→ SUPPLIED ENTRIES:
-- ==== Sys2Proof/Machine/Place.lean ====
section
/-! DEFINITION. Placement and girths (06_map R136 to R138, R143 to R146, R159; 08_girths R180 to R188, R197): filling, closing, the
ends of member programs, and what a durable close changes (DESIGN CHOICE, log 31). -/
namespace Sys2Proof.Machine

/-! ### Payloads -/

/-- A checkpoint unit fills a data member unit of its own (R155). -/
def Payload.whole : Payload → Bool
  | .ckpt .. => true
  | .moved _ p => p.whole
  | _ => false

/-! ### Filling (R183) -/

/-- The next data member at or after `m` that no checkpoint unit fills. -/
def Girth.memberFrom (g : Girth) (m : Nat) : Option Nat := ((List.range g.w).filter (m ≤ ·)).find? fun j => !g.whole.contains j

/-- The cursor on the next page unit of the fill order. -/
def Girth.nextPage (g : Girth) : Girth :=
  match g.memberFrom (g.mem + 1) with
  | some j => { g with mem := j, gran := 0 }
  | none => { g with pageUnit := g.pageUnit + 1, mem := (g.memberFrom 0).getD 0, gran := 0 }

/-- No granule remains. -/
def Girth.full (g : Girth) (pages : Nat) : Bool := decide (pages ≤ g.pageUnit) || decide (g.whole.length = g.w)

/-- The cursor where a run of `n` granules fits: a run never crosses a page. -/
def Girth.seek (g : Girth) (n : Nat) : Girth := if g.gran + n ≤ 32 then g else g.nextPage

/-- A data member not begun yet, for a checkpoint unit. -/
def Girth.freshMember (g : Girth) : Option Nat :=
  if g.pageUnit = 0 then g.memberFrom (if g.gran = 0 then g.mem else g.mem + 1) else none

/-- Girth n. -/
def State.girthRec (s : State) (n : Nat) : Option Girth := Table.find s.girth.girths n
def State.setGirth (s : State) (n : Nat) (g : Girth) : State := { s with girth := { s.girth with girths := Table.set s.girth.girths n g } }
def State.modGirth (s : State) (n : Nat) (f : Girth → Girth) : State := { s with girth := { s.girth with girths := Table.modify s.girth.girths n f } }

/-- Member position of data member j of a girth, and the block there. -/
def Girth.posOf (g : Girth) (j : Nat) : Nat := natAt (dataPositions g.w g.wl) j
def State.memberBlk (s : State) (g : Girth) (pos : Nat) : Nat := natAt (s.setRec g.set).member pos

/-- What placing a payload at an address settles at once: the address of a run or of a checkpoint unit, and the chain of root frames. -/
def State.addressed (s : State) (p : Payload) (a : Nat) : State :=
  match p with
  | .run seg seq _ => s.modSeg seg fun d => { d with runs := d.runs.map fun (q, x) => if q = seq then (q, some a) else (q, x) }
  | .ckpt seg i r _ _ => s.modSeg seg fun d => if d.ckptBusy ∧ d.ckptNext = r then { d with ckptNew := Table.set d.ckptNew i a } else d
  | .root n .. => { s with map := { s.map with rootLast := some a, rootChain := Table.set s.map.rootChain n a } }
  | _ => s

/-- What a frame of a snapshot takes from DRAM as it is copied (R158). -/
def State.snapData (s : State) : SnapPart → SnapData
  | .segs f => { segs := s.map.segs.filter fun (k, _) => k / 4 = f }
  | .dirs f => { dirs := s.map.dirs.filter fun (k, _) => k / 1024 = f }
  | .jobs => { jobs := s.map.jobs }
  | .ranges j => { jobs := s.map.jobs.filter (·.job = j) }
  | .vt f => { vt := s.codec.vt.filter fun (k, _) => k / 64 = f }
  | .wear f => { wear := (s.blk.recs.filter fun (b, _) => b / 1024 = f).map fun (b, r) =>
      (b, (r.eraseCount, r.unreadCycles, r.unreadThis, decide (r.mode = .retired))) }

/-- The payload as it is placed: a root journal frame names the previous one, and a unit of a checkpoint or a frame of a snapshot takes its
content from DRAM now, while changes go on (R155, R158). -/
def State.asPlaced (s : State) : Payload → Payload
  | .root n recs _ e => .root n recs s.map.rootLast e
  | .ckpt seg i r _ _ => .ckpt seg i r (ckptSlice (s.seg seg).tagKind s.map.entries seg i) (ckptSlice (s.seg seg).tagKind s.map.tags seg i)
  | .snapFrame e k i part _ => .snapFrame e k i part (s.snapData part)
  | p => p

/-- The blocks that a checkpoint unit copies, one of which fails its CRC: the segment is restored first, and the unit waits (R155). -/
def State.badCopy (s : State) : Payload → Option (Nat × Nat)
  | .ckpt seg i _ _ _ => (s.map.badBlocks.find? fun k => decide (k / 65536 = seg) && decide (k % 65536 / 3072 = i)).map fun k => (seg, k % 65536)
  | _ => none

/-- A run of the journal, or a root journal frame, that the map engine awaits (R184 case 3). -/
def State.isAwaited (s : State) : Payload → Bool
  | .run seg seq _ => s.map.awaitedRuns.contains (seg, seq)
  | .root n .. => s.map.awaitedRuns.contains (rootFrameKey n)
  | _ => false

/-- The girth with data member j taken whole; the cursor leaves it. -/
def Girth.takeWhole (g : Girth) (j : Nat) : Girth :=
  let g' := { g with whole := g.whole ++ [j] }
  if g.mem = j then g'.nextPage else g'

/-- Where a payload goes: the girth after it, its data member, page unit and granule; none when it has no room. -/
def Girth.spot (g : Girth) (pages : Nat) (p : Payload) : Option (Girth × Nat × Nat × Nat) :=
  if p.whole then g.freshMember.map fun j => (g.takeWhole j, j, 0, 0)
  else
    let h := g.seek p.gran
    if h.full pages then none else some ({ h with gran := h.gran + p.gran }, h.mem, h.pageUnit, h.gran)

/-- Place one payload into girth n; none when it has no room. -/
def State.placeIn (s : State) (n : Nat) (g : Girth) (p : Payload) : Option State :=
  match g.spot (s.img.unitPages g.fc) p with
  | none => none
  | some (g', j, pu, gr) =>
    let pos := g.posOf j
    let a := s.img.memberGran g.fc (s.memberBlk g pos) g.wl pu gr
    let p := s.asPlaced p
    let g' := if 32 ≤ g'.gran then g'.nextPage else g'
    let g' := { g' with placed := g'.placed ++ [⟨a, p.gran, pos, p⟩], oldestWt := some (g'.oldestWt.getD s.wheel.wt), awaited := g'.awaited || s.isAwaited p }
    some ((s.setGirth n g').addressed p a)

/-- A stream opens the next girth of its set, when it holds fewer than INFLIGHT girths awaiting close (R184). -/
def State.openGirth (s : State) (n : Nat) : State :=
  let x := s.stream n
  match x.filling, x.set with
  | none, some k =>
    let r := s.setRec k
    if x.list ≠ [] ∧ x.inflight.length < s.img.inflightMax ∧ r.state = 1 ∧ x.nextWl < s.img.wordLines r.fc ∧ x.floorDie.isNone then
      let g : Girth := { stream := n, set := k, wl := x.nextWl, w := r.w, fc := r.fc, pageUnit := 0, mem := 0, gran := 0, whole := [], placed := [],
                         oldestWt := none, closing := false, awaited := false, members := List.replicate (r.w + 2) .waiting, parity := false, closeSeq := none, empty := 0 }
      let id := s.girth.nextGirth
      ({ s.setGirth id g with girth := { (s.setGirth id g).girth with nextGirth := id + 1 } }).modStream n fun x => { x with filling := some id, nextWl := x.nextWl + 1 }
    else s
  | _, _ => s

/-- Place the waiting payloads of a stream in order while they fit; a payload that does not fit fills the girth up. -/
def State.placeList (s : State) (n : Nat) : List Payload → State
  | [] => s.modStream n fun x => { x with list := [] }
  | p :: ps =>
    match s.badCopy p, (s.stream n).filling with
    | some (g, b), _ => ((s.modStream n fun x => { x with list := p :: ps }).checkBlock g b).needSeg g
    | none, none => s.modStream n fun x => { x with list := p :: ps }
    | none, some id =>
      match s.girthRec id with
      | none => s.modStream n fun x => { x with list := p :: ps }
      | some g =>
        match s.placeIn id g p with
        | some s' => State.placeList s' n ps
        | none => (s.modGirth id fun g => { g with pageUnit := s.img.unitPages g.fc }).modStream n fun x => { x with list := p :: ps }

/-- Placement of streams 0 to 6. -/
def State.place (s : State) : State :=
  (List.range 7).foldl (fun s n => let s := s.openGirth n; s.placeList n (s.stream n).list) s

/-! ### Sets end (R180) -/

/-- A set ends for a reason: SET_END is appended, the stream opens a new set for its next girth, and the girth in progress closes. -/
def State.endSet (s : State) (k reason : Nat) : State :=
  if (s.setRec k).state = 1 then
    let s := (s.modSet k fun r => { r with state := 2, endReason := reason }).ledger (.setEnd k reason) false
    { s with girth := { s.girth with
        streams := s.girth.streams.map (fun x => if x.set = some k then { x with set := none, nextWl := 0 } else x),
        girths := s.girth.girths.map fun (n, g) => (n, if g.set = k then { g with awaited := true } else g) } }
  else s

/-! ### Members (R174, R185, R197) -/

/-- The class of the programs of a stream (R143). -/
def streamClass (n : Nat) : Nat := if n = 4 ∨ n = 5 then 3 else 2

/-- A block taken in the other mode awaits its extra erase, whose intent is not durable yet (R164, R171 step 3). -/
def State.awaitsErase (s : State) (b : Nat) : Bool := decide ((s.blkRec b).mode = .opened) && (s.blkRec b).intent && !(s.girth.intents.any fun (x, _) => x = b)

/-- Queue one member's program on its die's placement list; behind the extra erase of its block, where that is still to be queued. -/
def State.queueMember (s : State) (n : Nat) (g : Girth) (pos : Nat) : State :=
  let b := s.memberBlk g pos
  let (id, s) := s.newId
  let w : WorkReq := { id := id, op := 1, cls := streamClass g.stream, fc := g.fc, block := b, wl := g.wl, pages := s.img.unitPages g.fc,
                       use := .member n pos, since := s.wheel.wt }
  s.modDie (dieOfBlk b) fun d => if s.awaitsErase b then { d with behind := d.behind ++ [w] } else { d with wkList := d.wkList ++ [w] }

→ WHAT YOU ARE ASKED TO DO: Look above and repeat, character for character, the lines from the first one to the line with "def Girth.posOf (g", counting both.

→ ANSWER SECTION:
-- ==== Sys2Proof/Machine/Place.lean ====
section
/-! DEFINITION. Placement and girths (06_map R136 to R138, R143 to R146, R159; 08_girths R180 to R188, R197): filling, closing, the
ends of member programs, and what a durable close changes (DESIGN CHOICE, log 31). -/
namespace Sys2Proof.Machine

/-! ### Payloads -/

/-- A checkpoint unit fills a data member unit of its own (R155). -/
def Payload.whole : Payload → Bool
  | .ckpt .. => true
  | .moved _ p => p.whole
  | _ => false

/-! ### Filling (R183) -/

/-- The next data member at or after `m` that no checkpoint unit fills. -/
def Girth.memberFrom (g : Girth) (m : Nat) : Option Nat := ((List.range g.w).filter (m ≤ ·)).find? fun j => !g.whole.contains j

/-- The cursor on the next page unit of the fill order. -/
def Girth.nextPage (g : Girth) : Girth :=
  match g.memberFrom (g.mem + 1) with
  | some j => { g with mem := j, gran := 0 }
  | none => { g with pageUnit := g.pageUnit + 1, mem := (g.memberFrom 0).getD 0, gran := 0 }

/-- No granule remains. -/
def Girth.full (g : Girth) (pages : Nat) : Bool := decide (pages ≤ g.pageUnit) || decide (g.whole.length = g.w)

/-- The cursor where a run of `n` granules fits: a run never crosses a page. -/
def Girth.seek (g : Girth) (n : Nat) : Girth := if g.gran + n ≤ 32 then g else g.nextPage

/-- A data member not begun yet, for a checkpoint unit. -/
def Girth.freshMember (g : Girth) : Option Nat :=
  if g.pageUnit = 0 then g.memberFrom (if g.gran = 0 then g.mem else g.mem + 1) else none

/-- Girth n. -/
def State.girthRec (s : State) (n : Nat) : Option Girth := Table.find s.girth.girths n
def State.setGirth (s : State) (n : Nat) (g : Girth) : State := { s with girth := { s.girth with girths := Table.set s.girth.girths n g } }
def State.modGirth (s : State) (n : Nat) (f : Girth → Girth) : State := { s with girth := { s.girth with girths := Table.modify s.girth.girths n f } }

/-- Member position of data member j of a girth, and the block there. -/
def Girth.posOf (g : Girth) (j : Nat) : Nat := natAt (dataPositions g.w g.wl) j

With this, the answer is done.